The film is called The Day He Arrives. “He” refers to Yoo Seongjun, a film director making a brief visit to the city of Seoul.
The film’s English title refers to just one day, but the film covers a period of five days. Or does it?
If the story happens over five consecutive days, then why does each character wear the same clothes every day?
Why is the winter snowfall that blankets one scene nowhere to be found in the very next?
Why doesn’t this woman remember passionately making out with Seongjun the previous evening?
Why do they keep going to the same bar, but Seongjun’s voiceover makes it sound like each visit is his first?
The bar itself is called Novel, cueing us that this is all a fiction.
If what we’re watching is, as the saying goes, then maybe it’s best to approach it as such.
A movie is made of shots; this one has sixty-five shots covering seventy-seven minutes.

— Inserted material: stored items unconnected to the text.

-- ==== Sys2Proof/Machine/Dispatch.lean ====
section
/-! DEFINITION. One arm per constructor of `Instr`, each one call of that row's meaning. -/

namespace Sys2Proof.Machine

def exec (i : Instr) (s : State) : Host.Outcome State Fault Refusal :=
  match i with
  -- TX messages
  | .msgProgramStart => Sys2Proof.Machine.execMsgProgramStart s
  | .msgWriteFrame => Sys2Proof.Machine.execMsgWriteFrame s
  | .msgLastFrameMark => Sys2Proof.Machine.execMsgLastFrameMark s
  | .msgCrcChallenge => Sys2Proof.Machine.execMsgCrcChallenge s
  | .msgCrcOk => Sys2Proof.Machine.execMsgCrcOk s
  | .msgCrcFail => Sys2Proof.Machine.execMsgCrcFail s
  | .msgProgramEnd => Sys2Proof.Machine.execMsgProgramEnd s
  -- RX responses
  | .rspStartStatus r => Sys2Proof.Machine.execRspStartStatus r s
  | .rspCrcAck r => Sys2Proof.Machine.execRspCrcAck r s
  -- the CRC engine
  | .crcUpdate acc byte => Sys2Proof.Machine.execCrcUpdate acc byte s
  | .crcBitstep acc => Sys2Proof.Machine.execCrcBitstep acc s
  | .crcClear => Sys2Proof.Machine.execCrcClear s
  | .crcFold8 acc f => Sys2Proof.Machine.execCrcFold8 acc f s
  | .crcSeq acc bytes => Sys2Proof.Machine.execCrcSeq acc bytes s
  -- the chunker
  | .byteAddr index k => Sys2Proof.Machine.execByteAddr index k s
  | .totalFrames imageLen => Sys2Proof.Machine.execTotalFrames imageLen s
  | .isLastFrame index imageLen => Sys2Proof.Machine.execIsLastFrame index imageLen s
  | .isPageBoundary frameInPage => Sys2Proof.Machine.execIsPageBoundary frameInPage s
  | .frameAt index => Sys2Proof.Machine.execFrameAt index s
  | .curIndex => Sys2Proof.Machine.execCurIndex s
  | .classify => Sys2Proof.Machine.execClassify s
  -- the transfer state machine
  | .start len => Sys2Proof.Machine.execStart len s
  | .startBusy len => Sys2Proof.Machine.execStartBusy len s
  | .eraseResp r => Sys2Proof.Machine.execEraseResp r s
  | .eraseTmo => Sys2Proof.Machine.execEraseTmo s
  | .frame => Sys2Proof.Machine.execFrame s
  | .frameCancel => Sys2Proof.Machine.execFrameCancel s
  | .crcResp r => Sys2Proof.Machine.execCrcResp r s
  | .crcTmo => Sys2Proof.Machine.execCrcTmo s
  | .pageAccept => Sys2Proof.Machine.execPageAccept s
  | .pageReject => Sys2Proof.Machine.execPageReject s
  | .complete => Sys2Proof.Machine.execComplete s
  | .cancel => Sys2Proof.Machine.execCancel s
  | .reset => Sys2Proof.Machine.execReset s

end Sys2Proof.Machine
end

Here are the shots arranged in chronological order, with similar shots grouped together on the same axis.
The film, a chronicle of a man’s visit from out of town, begins with a series of unique, unrepeated shots in different locations, then winds a spiral midway through, circling around the same locations and scenes before spinning out of its temporary orbit.
In narrative terms, the repetition of scenarios allows us to mark the progression of relationships between the characters:
—Boram shifts from enthusiastically flirting with Seongjun to wallowing in self pity.
—Youngho shifts from being a steady, supportive friend to Boram, to lashing out at her, possibly due to repressed feelings of romantic frustration towards her.
—Seongjun shifts from discussing himself openly to withdrawing into a more observational role.
On a stylistic level, this much repetition calls attention to the significance of repetition itself.
These three shots are from different scenes of characters entering the same bar. They are carbon copies of each other, even in the gestures, of Youngho turning his back in the beginning, and patting a friend’s back at the end.
In these two scenes shot in the same restaurant, there’s an inversion of Seongjun’s position relative to his companions. This is juxtaposed by a patting gesture exchanged between his companions that happens at the exact same point in both scenes.
In Seongjun’s first of three random encounters with an actress, the actress is positioned facing away from us at a thirty-degree angle. In the second encounter she is positioned at a ninety-degree angle; we see her in side profile. In the third scene she approaches, directly facing towards us.
But for all the delight and meaning to be taken from these connections, the film explicitly warns us against doing so.
Serendipity, the catalyst of so many romantic comedies, is like a cheap aphrodisiac in this film.
The joke is that the trick was already explained to her, and she still fell for it. But the joke on us too. This film reveals its cinematic tricks, but we’re still drawn in. It speaks to the power of cinema itself, a construct that we willingly, sometimes helplessly believe.
On the outside, this film looks so realistic and relaxed, yet on the inside, it reveals overt structural patterns, strange irregularities and other metafictional effects.
On the sly, it winks at us. It even looks right at us.
And just as the women are attracted to expressions of opposites, so are we to this film. We are tempted and seduced to place importance upon its details, now matter how arbitrary they may actually be.
No one in the film embodies this conflict more than Seongjun: the same man who lucidly explains the illusory significance that lurks behind coincidence; the same man who shakes off two women’s expressions of serendipitous attraction.
And yet he can’t resist a bar hostess who looks just like an old girlfriend who still haunts him. Likewise, we know that she’s played by the same actress, but that only doubles our intrigue.
And as he pursues this lookalike substitute, she begins to act less like a real person and more like a fantasy. It’s as if he’s willed her into what he wants her to be. Is this even really happening, or is it a dream? The film makes no such distinction.
The reality of his desire is a mystery, even to himself, though some times he is wise enough to realize this.
And what are limits, but the patterns we adopt, consciously or not, to make the world suit our impulses?
Even when we know how much they won’t.